Keywords: Alzheimer Disease, Amyloid, Amyloid Precursor Protein, Prions, Secretases

Introduction

A small minority (<1%) of Alzheimer disease (AD)² cases are inheritable and are caused by mutations in the genes encoding the amyloid precursor protein (APP), presenilin-1 (PS1), and PS2 (1). Specific examples include the Swedish familial AD double point mutation K670N/M671L in APP (2) and the Indiana familial AD point mutation V717F in APP (3). However, the underlying causes remain elusive for the majority of late onset sporadic AD cases. AD is characterized by the deposition in the brain of amyloid plaques composed primarily of the 40–42-amino acid amyloid-β (Aβ) peptide (4), which is derived from APP through sequential proteolytic cleavage by the β-secretase (β-site APP-cleaving enzyme-1 (BACE1)) and the PS1- or PS2-containing γ-secretase complex (5). Cleavage of APP at the Met⁶⁷¹-Asp⁶⁷² peptide bond by BACE1 is the first and rate-limiting step in the production of Aβ (6).

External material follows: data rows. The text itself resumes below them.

-- ==== Sys2Proof/Machine/Mex.lean ====
section
/-! DEFINITION. The matrix unit mex (R223 to R225, R232, R233): parameters, commands into the queue, reports and cancels. -/

namespace Sys2Proof.Machine

/-! ## Selecting an engine (R109, R223, R263) -/

/-- The write of an ENGSEL field, seen from the next bundle. Beside an MTSR of ENGSEL in the same bundle the spec does not say
which write stays (DESIGN CHOICE, log entry 17). -/
def selectField (x : OpIn) (i v : Nat) (s : State) : State :=
  if (getCtx s x.who).flight.any fun f => f.dst == .special 0x13 && f.land == x.pos + 1 then
    let s1 := { s with free := s.free + 1 }
    if Config.mtsrStays s.free then s1 else landSpecial x i v s1
  else landSpecial x i v s

/-! ## Commands -/

/-- The engine ENGSEL names and the parameter set a command copies (R214). -/
def mexOf (x : OpIn) : EngId := ⟨x.who.die, x.who.cl, engMex x.c0⟩
def mexSet (x : OpIn) : List Dword := x.c0.mexPar.getD (engMex x.c0) mexParZero

/-- A command enters its engine's queue: its token count rises, its issue event takes its place, and its entry word lands in
the next bundle (R207, R220, R225). -/
def enterMex (x : OpIn) (kind : MexKind) (ctl row : Nat) (s : State) : State :=
  let e := mexOf x
  let m := getMex s e
  let s1 := nodeEvent x.who s
  let s2 := setMex e { m with
    queue := insertBy (·.entered) ⟨m.counter, kind, x.who, ctl, row, mexSet x, entryCycle (clk s x.who.clId) s x.who, s1.seq, eventsOf s1 x.who⟩ m.queue, counter := (m.counter + 1) % 2 ^ 16 } s1
  landSc x 13 1 (m.counter * 2 ^ 16 + (m.queue.length + 1) * 2 ^ 8 + e.eng) false
    (updCtx x.who (tokenUp (bits (param (mexSet x) 0x18) 2 0)) s2)

/-- A matrix command whose operands `bad` calls illegal (R225). -/
def mexCommand (kind : MexKind) (usesA : Bool) (bad : OpIn → Bool) (ctl row : OpIn → Nat) : OpDef where
  ty := .s
  scs := 1
  tok := fun x => some (bits (param (mexSet x) 0x18) 2 0)
  full := fun x s => decide (4 ≤ (getMex s (mexOf x)).queue.length)
  run := fun x s =>
    if (usesA && x.aP) || x.tP then .error (x.poison 4)
    else if bad x then .error x.illegal
    else .ok (enterMex x kind (ctl x) (row x) s)

def mselOp : OpDef where
  ty := .s
  scs := 2
  run := fun x s =>
    if x.tP then .error (x.poison 4)
    else if 3 < x.tN then .error x.illegal
    else .ok (selectField x 0x113 x.tN (landSc x 13 1 (engMex x.c0) false s))

def msetOp : OpDef where
  ty := .s
  scs := 1
  run := fun x s =>
    if x.aP || x.tP then .error (x.poison 4)
    else if 0x19 < x.aN then .error x.illegal
    else .ok (landSc x 13 1 (param (mexSet x) x.aN) false
      (updCtx x.who (fun c => { c with mexPar := c.mexPar.set (engMex x.c0) ((mexSet x).set x.aN x.tD) }) s))

/-! ## Reports and cancels -/

/-- The commands of a pipe: MSTR and MZERO share the stream pipe (R213). -/
def MexKind.pipe : MexKind → Nat
  | .mldw => 0
  | .mstr => 1
  | .mzero => 1
  | .mdrn => 2
/-- Cycles a command occupies its pipe (R222): a BF16 stream takes two for each vector. -/
def mexBusy (c : MexCmd) : Nat :=
  match c.kind with
  | .mldw => tileCycles (param c.par 1)
  | .mstr => mexRows c * (if bits (param c.par 6) 3 0 = 2 then 2 else 1)
  | .mdrn => mexRows c
  | .mzero => mexRows c
/-- Whether a started command still occupies a pipe in this cycle. -/
def pipeBusy (now : Nat) (m : Mex) (p : Nat) : Bool := m.runs.any fun r => r.cmd.kind.pipe == p && decide (now < r.start + mexBusy r.cmd)

/-- The report word of an engine (R232). -/
def mstatWord (now : Nat) (m : Mex) : Nat :=
  m.act.tile * 2 ^ 32 + b2n m.act.loaded * 2 ^ 11 + b2n m.act.poisoned * 2 ^ 10 + b2n m.sh.loaded * 2 ^ 9 + b2n m.sh.poisoned * 2 ^ 8
    + b2n (pipeBusy now m 2) * 32 + b2n (pipeBusy now m 1) * 16 + b2n (pipeBusy now m 0) * 8 + m.queue.length

def mstatOp : OpDef where
  ty := .s
  scs := 1
  run := fun x s =>
    if x.tP then .error (x.poison 4)
    else if 1 < x.tN then .error x.illegal
    else .ok (landSc x 13 2 (if x.tN = 0 then mstatWord (clk s x.who.clId) (getMex s (mexOf x)) else (x.c0.mexLast.getD (engMex x.c0) 0).toNat) false s)

def mcanOp : OpDef where
  ty := .s
  scs := 1
  run := fun x s =>
    if x.tP then .error (x.poison 4)
    else if 2 < x.tN then .error x.illegal
    else .ok { s with cancels := s.cancels ++ [⟨x.who, 13, engMex x.c0, x.tN, 0, none, some (x.pos + 1), false⟩] }

/-- `MSEL`, R223. Selects the matrix engine in ENGSEL[1:0]. -/
def defMsel : OpDef :=
  mselOp
def execMsel (g : Guard) (src : Source) (s : State) : Host.Outcome State Fault Refusal := .next (issueOne defMsel 420 g src s)

/-- `MSET`, R224. Writes one matrix engine parameter of the context's set. -/
def defMset : OpDef :=
  msetOp
def execMset (g : Guard) (src : Source) (s : State) : Host.Outcome State Fault Refusal := .next (issueOne defMset 421 g src s)

/-- `MLDW`, R226. Enters a command that loads a weight tile into the shadow plane. -/
def defMldw : OpDef :=
  mexCommand .mldw false (fun x => x.tN / 2 ^ 32 != 0) OpIn.tN (fun _ => 0)
def execMldw (g : Guard) (src : Source) (s : State) : Host.Outcome State Fault Refusal := .next (issueOne defMldw 422 g src s)

/-- `MSTR`, R227. Enters a command that streams activation vectors against the active plane. -/
def defMstr : OpDef :=
  mexCommand .mstr false (fun x => x.tN / 4 != 0) OpIn.tN (fun _ => 0)
def execMstr (g : Guard) (src : Source) (s : State) : Host.Outcome State Fault Refusal := .next (issueOne defMstr 423 g src s)

/-- `MDRN`, R229. Enters a command that drains accumulator rows through the epilogue and conversion. -/
def defMdrn : OpDef :=
  mexCommand .mdrn false (fun x => x.tN / 2 != 0) OpIn.tN (fun _ => 0)
def execMdrn (g : Guard) (src : Source) (s : State) : Host.Outcome State Fault Refusal := .next (issueOne defMdrn 424 g src s)

/-- `MZERO`, R228. Enters a command that zeroes accumulator rows. -/
def defMzero : OpDef :=
  mexCommand .mzero true (fun x => decide (511 < x.aN) || x.tN == 0 || decide (512 < x.aN + x.tN)) OpIn.tN OpIn.aN
def execMzero (g : Guard) (src : Source) (s : State) : Host.Outcome State Fault Refusal := .next (issueOne defMzero 425 g src s)

/-- `MSTAT`, R232. Reports engine state or the last completed status. -/
def defMstat : OpDef :=
  mstatOp
def execMstat (g : Guard) (src : Source) (s : State) : Host.Outcome State Fault Refusal := .next (issueOne defMstat 426 g src s)

/-- `MCAN`, R233. Removes unstarted matrix commands as cancelled. -/
def defMcan : OpDef :=
  mcanOp
def execMcan (g : Guard) (src : Source) (s : State) : Host.Outcome State Fault Refusal := .next (issueOne defMcan 427 g src s)

end Sys2Proof.Machine
end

The activity of BACE1 is increased in the brain in sporadic AD and correlates with increased Aβ load (7, 8), suggesting a deregulation of normal homeostatic control mechanisms in the disease. The activity of BACE1 is regulated by a number of proteins (9), including the cellular prion protein (PrP^C) (10). PrP^C inhibited the action of BACE1 toward human APP_WT in cellular models, and the level of endogenous murine Aβ was significantly increased in the brain of PrP^C-null mice (10). Following this, we proposed that a normal function of PrP^C may be to protect against AD (11). Consistent with this hypothesis is the observation that the level of PrP^C is decreased in the hippocampus of sporadic, but not familial, AD subjects, indicating that the reduced level of PrP^C is a primary mechanism of disease and is not a secondary consequence of AD-associated changes (12).

BACE1 is synthesized in the endoplasmic reticulum (ER) as an immature but catalytically active zymogen of approximately 60 kDa with an N-terminal prodomain (amino acids 22–45). Subsequent removal of the prodomain by furin-like convertases in the trans-Golgi network (TGN) along with other post-translational modifications transforms BACE1 into the mature protein of approximately 70 kDa (13–16). The mature BACE1 traffics from the TGN to the plasma membrane before being reinternalized into the endosomal pathway along with APP. It is within these acidic endosomal compartments that BACE1 primarily acts on wild type APP (APP_WT) (14, 17–19). In contrast to APP_WT, the β-secretase cleavage of APP with the Swedish mutation (APP_Swe) occurs primarily within the secretory pathway (20, 21).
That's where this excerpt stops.